The default color spectrum spans from blue (low score/favorable energy) to red (high score/unfavorable energy). Rosetta scores are determined using a weighted sum of various score terms. The send_energy method can accept the name of any score term and color residues based on this term as long as it is used in the current score function (i.e. a non-zero weight). This example colors the residues based on the value of their (all-atom) Van der Waals attractive energy:

pymover.send_energy(pose,“fa_atr”)

The PyMOL_Mover can also automatically color residues by energy every time the coordinates are transmitted by setting the update_energy option to true.

pymover.update_energy = True

pymover.apply(pose)

The PyMOL_Mover can transmit a specific score term with the coordinates during an apply() command if the energy_type option is set and update_energy is true. This example colors the residues based on the value of their (all-atom) solvation energy every time the PyMOL_Mover is applied:

pymover.update_energy = True

pymover.energy_type = “fa_sol”

pymover.apply(pose)

To send PyMOL_Mover output to a PyMOL instance on a different computer, the PyMOL_Mover.link options can be modified:

pymover.link.udp_ip = “125.1.3.37”

pymover.link.udp_port = 9001

If the PyMOL_Mover's keep_history option is set true, PyMOL will load structures with the same name (pose.pdb_info().name()) into successive states.

pymover.keep_history = True

pymover.apply(pose)

other_mover.apply(pose)

pymover.apply(pose)

In PyMOL, the object states can be viewed as a movie which reveals the Rosetta protocol actions. The output can easily be converted into a movie using PyMOL's frame and movie building features.

In the previous examples, PyMOL updates have been manually transmitted using PyMOL_Mover.apply(). The PyMOL_Observer object automatically monitors a pose conformation and applies its own PyMOL_Mover every time the pose coordinates are changed. Since a PyMOL_Observer has a PyMOL_Mover, all of the PyMOL_Mover options are available.

pyobs = PyMOL_Observer()

pyobs.add_observer(pose)

pyobs.pymol.update_energy = True

A sample Python script demonstrating how to use the PyMOL_Mover for making movies is PyRosettaDock_Movie.py in File S1. File S1 also includes a more in-depth tutorial script, PyMOL_demo.py, and a copy of the listener, PyMOLPyRosettaServer.py.

Rosetta Protocols.

All PyRosetta features can also be accessed in the Rosetta C++ code by using appropriate C++ syntax and changes including the namespace.
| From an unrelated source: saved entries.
-- ==== Sys2Proof/Laws/Sequencer.lean ====
section
/-! SUPPORT. What the fetch, one entry and the IRIG-B loop can do. The loop's induction is packaged once. -/

namespace Sys2Proof.Machine

/-- The effects one entry can have on the state it runs in. -/
def entryEffect (s t : State) : Prop :=
  (∃ c, c ≠ .none ∧ t = s.raised c) ∨
  ∃ ps, entryGroup s ps ∧ (t = s.emitAll ps ∨ (s.cur ≠ 0 ∧ t = s.cursorLeft.emitAll ps))

theorem execEntry_next {e : Byte} {s t : State} (h : execEntry e s = .next t) : entryEffect s t := by
  unfold execEntry at h
  split at h
  · exact exec_next_cases h
  · exact .inl ⟨.opFault, by simp, by simpa using h.symm⟩

theorem runEntry_next {tb : TableSpace} {i : Nat} {s t : State} (h : runEntry tb i s = .next t) :
    ∃ e, tblRead s.cfg.tables tb i = some e ∧ execEntry e s = .next t := by
  unfold runEntry at h
  split at h
  · exact ⟨_, ‹_›, h⟩
  · cases h

theorem runBit_next {b : Nat} {s t : State} (h : runBit b s = .next t) :
    ∃ tb e, frameTable s.cfg.frames (b / 10 + 1) = some tb ∧ tblRead s.cfg.tables tb (b % 10) = some e ∧
      execEntry e (s.atBit b) = .next t := by
  unfold runBit at h
  split at h
  · obtain ⟨e, he, h⟩ := runEntry_next h
    exact ⟨_, e, ‹_›, by simpa using he, h⟩
  · cases h

theorem runBit_effect {b : Nat} {s t : State} (h : runBit b s = .next t) : entryEffect (s.atBit b) t := by
  obtain ⟨_, _, -, -, h⟩ := runBit_next h
  exact execEntry_next h

@[simp] theorem irigSpace_size (t : IrigTable) : (irigSpace t).size = 10 := by cases t <;> rfl

/-- Every frame number of the 100 bit positions has a table, whatever the map (41_format_tables.md R146, 20_memory.md
R64). -/
theorem frameTable_of_lt (m : FrameMap) {b : Nat} (h : b < 100) :
    ∃ tb, frameTable m (b / 10 + 1) = some tb ∧ b % 10 < tb.size := by
  have hq : b / 10 < 10 := by omega
  have hr : b % 10 < 10 := by omega
  generalize b / 10 = q at hq
  interval_cases q <;> exact ⟨_, rfl, by simpa using hr⟩

theorem execEntry_answers {e : Byte} {s : State} (h : s.cur.toNat ≤ (lastIndex s.cfg.fmt).toNat) :
    ∃ t, execEntry e s = .next t := by
  unfold execEntry
  split
  · exact exec_answers_of_cursor h
  · exact ⟨_, rfl⟩

theorem runEntry_answers {tb : TableSpace} {i : Nat} {s : State} (hi : i < tb.size)
    (h : s.cur.toNat ≤ (lastIndex s.cfg.fmt).toNat) : ∃ t, runEntry tb i s = .next t := by
  have := tblRead_isSome s.cfg.tables tb i
  simp only [hi, decide_true] at this
  obtain ⟨e, he⟩ := Option.isSome_iff_exists.1 this
  simpa [runEntry, he] using execEntry_answers h

theorem runBit_answers {b : Nat} {s : State} (hb : b < 100)
    (h : s.cur.toNat ≤ (lastIndex s.cfg.fmt).toNat) : ∃ t, runBit b s = .next t := by
  obtain ⟨tb, ht, hr⟩ := frameTable_of_lt s.cfg.frames hb
  simpa [runBit, ht] using runEntry_answers (s := s.atBit b) hr (by simpa using h)

/-- The loop over bit positions `b` to `e - 1`, once and for all: what holds at `b`, is kept by every bit that raises
nothing, and gives `Q` where a bit raises or the loop ends, gives `Q` of whatever the loop answers. -/
theorem runBits_rule {P : Nat → State → Prop} {Q : State → Prop} (e : Nat)
    (bit : ∀ b s t, b < e → P b s → runBit b s = .next t → t.fault = false → P (b + 1) t)
    (stop : ∀ b s t, b < e → P b s → runBit b s = .next t → t.fault = true → Q t)
    (done : ∀ s, P e s → Q (s.atBit 0)) :
    ∀ n b s t, b + n = e → P b s → runBits n b s = .next t → Q t := by
  intro n
  induction n with
  | zero =>
    intro b s t hb hp h
    obtain rfl : b = e := by omega
    have : s.atBit 0 = t := by simpa [runBits] using h
    exact this ▸ done s hp
  | succ n ih =>
    intro b s t hb hp h
    rw [runBits] at h
    split at h
    · rename_i u hu
      split at h
      · rename_i hf
        obtain rfl : u = t := by simpa using h
        exact stop b s u (by omega) hp hu hf
      · rename_i hf
        exact ih (b + 1) u t (by omega) (bit b s u (by omega) hp hu (by simpa using hf)) h
    · cases h
    · cases h

/-- The loop answers a next state where every bit does. -/
theorem runBits_answers {P : Nat → State → Prop} (e : Nat)
    (answers : ∀ b s, b < e → P b s → ∃ t, runBit b s = .next t)
    (bit : ∀ b s t, b < e → P b s → runBit b s = .next t → t.fault = false → P (b + 1) t) :
    ∀ n b s, b + n = e → P b s → ∃ t, runBits n b s = .next t := by
  intro n
  induction n with
  | zero => exact fun b s _ _ => ⟨_, rfl⟩
  | succ n ih =>
    intro b s hb hp
    obtain ⟨u, hu⟩ := answers b s (by omega) hp
    rw [runBits, hu]
    cases hf : u.fault
    · simpa [hf] using ih (b + 1) u (by omega) (bit b s u (by omega) hp hu hf)
    · exact ⟨u, by simp [hf]⟩

theorem finishTick_next {r : Result} {t : State} (h : finishTick r = .next t) : ∃ u, r = .next u ∧ t = u.endTick := by
  cases r <;> simp [finishTick] at h
  exact ⟨_, rfl, h.symm⟩

end Sys2Proof.Machine
end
#include <protocols/moves/PyMOL_Mover.hh>

core::protocols::moves::AddPyMOLObserver​(pose)

Results and Discussion

Rosetta output to PyMOL is now available on-demand and continuously. Two separate objects have been implemented with Rosetta's object-oriented framework. The PyMOL_Mover object sends data to PyMOL and allows the user to observe visual output on-demand. This implementation is ideal for interactive environments and allows instant feedback from custom processes. New users can now experiment with Rosetta structures and protocols while immediately viewing their changes.

A second object, the PyMOL_Observer, can be attached to a Rosetta biomolecule (pose) to monitor all structural changes. When a coordinate is updated, the observer uses an embedded PyMOL_Mover to transmit the new structure to PyMOL. This implementation is ideal for elaborate scripts where manual management of output is prohibitive. Furthermore, the observer can be added to previously developed protocols, providing visual output with minimal modification. One limitation is that continuous PyMOL packet construction can slow Rosetta calculations. To mitigate this delay, a user can optionally output coordinates at particular time or coordinate-update intervals (see documentation).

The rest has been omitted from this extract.